• _About this exercise_
Take each line from the entries that holds "chain" and copy it out.

• _Provided data_
-- ==== Sys2Proof/Laws/KeptDecoder.lean ====
section
/-! SUPPORT. Which parts of the state each operation of Machine/Decoder.lean leaves as they are. -/

set_option linter.unusedSimpArgs false

namespace Sys2Proof.Machine

open Sys2Proof

theorem decoderError_part {pt : Part} (x : Fin 6) (c : KrcCheck) (line : Nat) (s : State) (hp : pt ∉ ([.layer, .decoders, .faults] : List Part)) :
    (State.decoderError x c line s).part pt = s.part pt := by
  unfold State.decoderError
  simp only [List.mem_cons, List.not_mem_nil, or_false, not_or] at hp
  simp (maxDischargeDepth := 12) only [modJob_part, raise_part, modDecoder_part, hp, part_ite, ite_self, List.mem_cons, List.not_mem_nil, or_false, not_or, not_false_eq_true, and_self, implies_true, ne_eq]

theorem headerError_part {pt : Part} (x : Fin 6) (c : KrcCheck) (line start : Nat) (s : State) (hp : pt ∉ ([.layer, .decoders, .faults] : List Part)) :
    (State.headerError x c line start s).part pt = s.part pt := by
  unfold State.headerError
  simp only [List.mem_cons, List.not_mem_nil, or_false, not_or] at hp
  simp (maxDischargeDepth := 12) only [decoderError_part, modDecoder_part, hp, part_ite, ite_self, List.mem_cons, List.not_mem_nil, or_false, not_or, not_false_eq_true, and_self, implies_true, ne_eq]

theorem execPrimingStart_part {pt : Part} (x : Fin 6) (s : State) (hp : pt ∉ ([.decoders] : List Part)) :
    KeepsPart pt s (execPrimingStart x s) := by
  unfold execPrimingStart
  simp only [List.mem_cons, List.not_mem_nil, or_false, not_or] at hp
  first
  | (simp (maxDischargeDepth := 12) only [modDecoder_part, keepsPart_live, keepsPart_liveIf, keepsPart_next, hp, part_ite, ite_self, List.mem_cons, List.not_mem_nil, or_false, not_or, not_false_eq_true, and_self, implies_true, ne_eq]; done)
  | (try dsimp only
     (repeat' split) <;> simp (maxDischargeDepth := 12) only [modDecoder_part, keepsPart_live, keepsPart_liveIf, keepsPart_next, hp, part_ite, ite_self, List.mem_cons, List.not_mem_nil, or_false, not_or, not_false_eq_true, and_self, implies_true, ne_eq])

theorem execStreamHeaderRead_part {pt : Part} (x : Fin 6) (corrected : Nat) (uncorrectable : Bool) (s : State) (hp : pt ∉ ([.layer, .decoders, .faults] : List Part)) :
    KeepsPart pt s (execStreamHeaderRead x corrected uncorrectable s) := by
  unfold execStreamHeaderRead
  simp only [List.mem_cons, List.not_mem_nil, or_false, not_or] at hp
  first
  | (simp (maxDischargeDepth := 12) only [decoderError_part, raiseIf_part, modDecoder_part, keepsPart_live, keepsPart_liveIf, keepsPart_next, hp, part_ite, ite_self, List.mem_cons, List.not_mem_nil, or_false, not_or, not_false_eq_true, and_self, implies_true, ne_eq]; done)
  | (try dsimp only
     (repeat' split) <;> simp (maxDischargeDepth := 12) only [decoderError_part, raiseIf_part, modDecoder_part, keepsPart_live, keepsPart_liveIf, keepsPart_next, hp, part_ite, ite_self, List.mem_cons, List.not_mem_nil, or_false, not_or, not_false_eq_true, and_self, implies_true, ne_eq])

theorem feedUncorrectable_part {pt : Part} (x : Fin 6) (s : State) (hp : pt ∉ ([.layer, .decoders, .faults] : List Part)) :
    (State.feedUncorrectable x s).part pt = s.part pt := by
  unfold State.feedUncorrectable
  simp only [List.mem_cons, List.not_mem_nil, or_false, not_or] at hp
  first
  | (simp (maxDischargeDepth := 12) only [decoderError_part, modJob_part, raise_part, modDecoder_part, hp, part_ite, ite_self, List.mem_cons, List.not_mem_nil, or_false, not_or, not_false_eq_true, and_self, implies_true, ne_eq]; done)
  | (try dsimp only
     (repeat' split) <;> simp (maxDischargeDepth := 12) only [decoderError_part, modJob_part, raise_part, modDecoder_part, hp, part_ite, ite_self, List.mem_cons, List.not_mem_nil, or_false, not_or, not_false_eq_true, and_self, implies_true, ne_eq])

theorem execFeedRead_part {pt : Part} (x : Fin 6) (len corrected : Nat) (bad : Option Nat) (s : State) (hp : pt ∉ ([.layer, .decoders, .faults] : List Part)) :
    KeepsPart pt s (execFeedRead x len corrected bad s) := by
  unfold execFeedRead
  simp only [List.mem_cons, List.not_mem_nil, or_false, not_or] at hp
  first
  | (simp (maxDischargeDepth := 12) only [feedUncorrectable_part, raiseIf_part, modDecoder_part, keepsPart_live, keepsPart_liveIf, keepsPart_next, hp, part_ite, ite_self, List.mem_cons, List.not_mem_nil, or_false, not_or, not_false_eq_true, and_self, implies_true, ne_eq]; done)
  | (try dsimp only
     (repeat' split) <;> simp (maxDischargeDepth := 12) only [feedUncorrectable_part, raiseIf_part, modDecoder_part, keepsPart_live, keepsPart_liveIf, keepsPart_next, hp, part_ite, ite_self, List.mem_cons, List.not_mem_nil, or_false, not_or, not_false_eq_true, and_self, implies_true, ne_eq])

theorem readLineHeader_part {pt : Part} (x : Fin 6) (s : State) (hp : pt ∉ ([.layer, .decoders, .faults] : List Part)) :
    (State.readLineHeader x s).part pt = s.part pt := by
  unfold State.readLineHeader
  simp only [List.mem_cons, List.not_mem_nil, or_false, not_or] at hp
  first
  | (simp (maxDischargeDepth := 12) only [headerError_part, modDecoder_part, hp, part_ite, ite_self, List.mem_cons, List.not_mem_nil, or_false, not_or, not_false_eq_true, and_self, implies_true, ne_eq]; done)
  | (try dsimp only
     (repeat' split) <;> simp (maxDischargeDepth := 12) only [headerError_part, modDecoder_part, hp, part_ite, ite_self, List.mem_cons, List.not_mem_nil, or_false, not_or, not_false_eq_true, and_self, implies_true, ne_eq])

theorem placeLine_part {pt : Part} (x : Fin 6) (h : LineHeader) (slot : Nat) (r : RingSlot) (wasReplaced chain : Bool) (s : State) (hp : pt ∉ ([.layer, .decoders, .faults] : List Part)) :
    (State.placeLine x h slot r wasReplaced chain s).part pt = s.part pt := by
  unfold State.placeLine
  simp only [List.mem_cons, List.not_mem_nil, or_false, not_or] at hp
  simp (maxDischargeDepth := 12) only [raiseIf_part, readLineHeader_part, modDecoder_part, set_pixels_part, hp, part_ite, ite_self, List.mem_cons, List.not_mem_nil, or_false, not_or, not_false_eq_true, and_self, implies_true, ne_eq]

theorem replaceLine_part {pt : Part} (x : Fin 6) (c : KrcCheck) (h : LineHeader) (slot : Nat) (s : State) (hp : pt ∉ ([.layer, .decoders, .faults] : List Part)) :
    (State.replaceLine x c h slot s).part pt = s.part pt := by
  unfold State.replaceLine
  simp only [List.mem_cons, List.not_mem_nil, or_false, not_or] at hp
  simp (maxDischargeDepth := 12) only [placeLine_part, raise_part, modDecoder_part, hp, part_ite, ite_self, List.mem_cons, List.not_mem_nil, or_false, not_or, not_false_eq_true, and_self, implies_true, ne_eq]

theorem lineFormatError_part {pt : Part} (x : Fin 6) (h : LineHeader) (slot sym : Nat) (next : Option KrcCheck) (s : State) (hp : pt ∉ ([.layer, .decoders, .faults] : List Part)) :
    (State.lineFormatError x h slot sym next s).part pt = s.part pt := by
  unfold State.lineFormatError
  simp only [List.mem_cons, List.not_mem_nil, or_false, not_or] at hp
  first
  | (simp (maxDischargeDepth := 12) only [decoderError_part, headerError_part, replaceLine_part, modDecoder_part, hp, part_ite, ite_self, List.mem_cons, List.not_mem_nil, or_false, not_or, not_false_eq_true, and_self, implies_true, ne_eq]; done)
  | (try dsimp only
     (repeat' split) <;> simp (maxDischargeDepth := 12) only [decoderError_part, headerError_part, replaceLine_part, modDecoder_part, hp, part_ite, ite_self, List.mem_cons, List.not_mem_nil, or_false, not_or, not_false_eq_true, and_self, implies_true, ne_eq])

theorem takeLine_part {pt : Part} (x : Fin 6) (h : LineHeader) (slot ringCorr : Nat) (ringBad : Bool) (s : State) (hp : pt ∉ ([.layer, .decoders, .faults] : List Part)) :
    (State.takeLine x h slot ringCorr ringBad s).part pt = s.part pt := by
  unfold State.takeLine
  simp only [List.mem_cons, List.not_mem_nil, or_false, not_or] at hp
  first
  | (simp (maxDischargeDepth := 12) only [decoderError_part, headerError_part, lineFormatError_part, placeLine_part, raiseIf_part, replaceLine_part, modDecoder_part, hp, part_ite, ite_self, List.mem_cons, List.not_mem_nil, or_false, not_or, not_false_eq_true, and_self, implies_true, ne_eq]; done)
  | (try dsimp only
     (repeat' split) <;> simp (maxDischargeDepth := 12) only [decoderError_part, headerError_part, lineFormatError_part, placeLine_part, raiseIf_part, replaceLine_part, modDecoder_part, hp, part_ite, ite_self, List.mem_cons, List.not_mem_nil, or_false, not_or, not_false_eq_true, and_self, implies_true, ne_eq])

theorem execLineDecode_part {pt : Part} (x : Fin 6) (ringCorr : Nat) (ringBad : Bool) (s : State) (hp : pt ∉ ([.layer, .decoders, .faults] : List Part)) :
    KeepsPart pt s (execLineDecode x ringCorr ringBad s) := by
  unfold execLineDecode
  simp only [List.mem_cons, List.not_mem_nil, or_false, not_or] at hp
  first
  | (simp (maxDischargeDepth := 12) only [readLineHeader_part, takeLine_part, modDecoder_part, keepsPart_live, keepsPart_liveIf, keepsPart_next, hp, part_ite, ite_self, List.mem_cons, List.not_mem_nil, or_false, not_or, not_false_eq_true, and_self, implies_true, ne_eq]; done)
  | (try dsimp only
     (repeat' split) <;> simp (maxDischargeDepth := 12) only [readLineHeader_part, takeLine_part, modDecoder_part, keepsPart_live, keepsPart_liveIf, keepsPart_next, hp, part_ite, ite_self, List.mem_cons, List.not_mem_nil, or_false, not_or, not_false_eq_true, and_self, implies_true, ne_eq])

end Sys2Proof.Machine
end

• _Response to the exercise_
theorem placeLine_part {pt : Part} (x : Fin 6) (h : LineHeader) (slot : Nat) (r : RingSlot) (wasReplaced chain : Bool) (s : State) (hp : pt ∉ ([.layer, .decoders, .faults] : List Part)) :
    (State.placeLine x h slot r wasReplaced chain s).part pt = s.part pt := by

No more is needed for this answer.